As we saw in yesterday’s thrilling installment, we Peak Potential folks just keep the Coffee Shop (forum) tidy, and drop in on conversations if the spirit moves us. But the RiverTown News (RTN), our blog, needs our initiative: We write the articles. Readers may comment ("letters to the editor") but it starts with an article we write.
I’ve been posting to the RTN now for a couple months. It’s been entertaining, and it’s kept me off the streets after dark. Am I posting the kind of article “today’s reader” wants to find? I have no idea, since IntelligenceRiver.net, the website to support readers of Grow With the Flow (GWTF), isn’t online yet. But what ace reporter ever let a complete lack of knowledge or feedback stop him? Here’s what I think I’m figuring out:
Categories
Every posting goes into one or more “Categories.” Here are the categories we’re using right now:
General – Meaning both “Of interest to many” and “Doesn’t fit anywhere else”

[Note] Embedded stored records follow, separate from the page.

/-! ## Host memory (R72, R400) -/

/-- What goes to the host: while no UCIe module is up it waits, after what waits already (R400). -/
def sendHost (o : Output) (s : State) : State :=
  if s.host.halves.isEmpty then { s with hostWaits := s.hostWaits ++ [o] } else s.emit o

/-- A write of host memory (R400). -/
def toHost (addr : Nat) (bytes : Bytes) (poison : Bool) (s : State) : State := sendHost (.hostWrite addr bytes poison) s

/-- What waits for the host goes, in order, once a module is up (R400). -/
def flushHost (s : State) : State :=
  if s.host.halves.isEmpty then s else { s with out := s.out ++ s.hostWaits, hostWaits := [] }

/-! ## Interrupts (R108, R408) -/

/-- A firing of vector v: a message after every record that caused it, or the pending bit while the vector or the function
is masked. -/
def fireVector (v : Nat) (s : State) : State :=
  let x := s.vector v
  if x.masked || s.regs.funcMask then s.setVector v { x with pending := true } else sendHost (.msix v x.addr x.data) s

/-- One more pending entry on ring n, and the firing that it causes (R108). -/
def countEntry (n : Nat) (s : State) : State :=
  let r := s.ring n
  if r.countThr ≠ 0 ∧ r.countThr ≤ r.irqs + 1 then fireVector r.vector (s.setRing n { r with irqs := 0 })
  else s.setRing n { r with irqs := r.irqs + 1 }

/-! ## Records (R78, R93, R100) -/

/-- Number of entries of a ring (R72). -/
def Ring.size (r : Ring) : Nat := 2 ^ r.k

/-- (P - C) mod 2^32 (R73). -/
def Ring.occupancy (r : Ring) : Nat := (r.prod - r.cons).toNat

/-- The phase bit of the record that a ring writes next (R78). -/
def Ring.phase (r : Ring) : Bool := r.prod.toNat / r.size % 2 == 0

/-- The ring with one more record written. -/
def Ring.put (r : Ring) (x : Rec) : Ring := { r with posted := r.posted ++ [x], prod := r.prod + 1 }

/-- Bytes of an entry of a ring: a descriptor, or a record (R68, R72). -/
def Ring.entryBytes (r : Ring) : Nat := if r.cls ≤ 5 then 64 else 32

/-- Host address of the entry with index i (R72). -/
def Ring.entryAddr (r : Ring) (i : Word) : Nat := r.base.toNat + i.toNat % r.size * r.entryBytes

/-- The ring control block (R77, Table 3-2). -/
def Ring.controlBlock (r : Ring) : Bytes :=
  toLE (if r.cls ≤ 5 then r.cons.toNat else r.prod.toNat) 4 ++
    [match r.state with | .disabled => 0 | .enabled => 1 | .paused => 2 | .error => 3, BitVec.ofNat 8 r.cause, 0, 0] ++
    toLE (if r.cls ≤ 5 then (r.high.getD 0).toNat else 0) 4 ++ toLE 0 52

/-- The control block of ring n written to host memory (R77). -/
def tellBlock (n : Nat) (s : State) : State := toHost (s.ring n).control.toNat (s.ring n).controlBlock false s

In The News – Events in the world that may interest our readers, including reports on books, articles, or other media sources
Outfitters – Links to useful resources for our readers
Reviews – Longer critical comment on books, articles, or other media sources
Web Site & GWTF Updates – “News from RiverTown”
You can include an article in as many categories as are appropriate, and you can change categories if you don’t like your first choice. If you do a posting which seems to need a new category, it’s easy to set it up.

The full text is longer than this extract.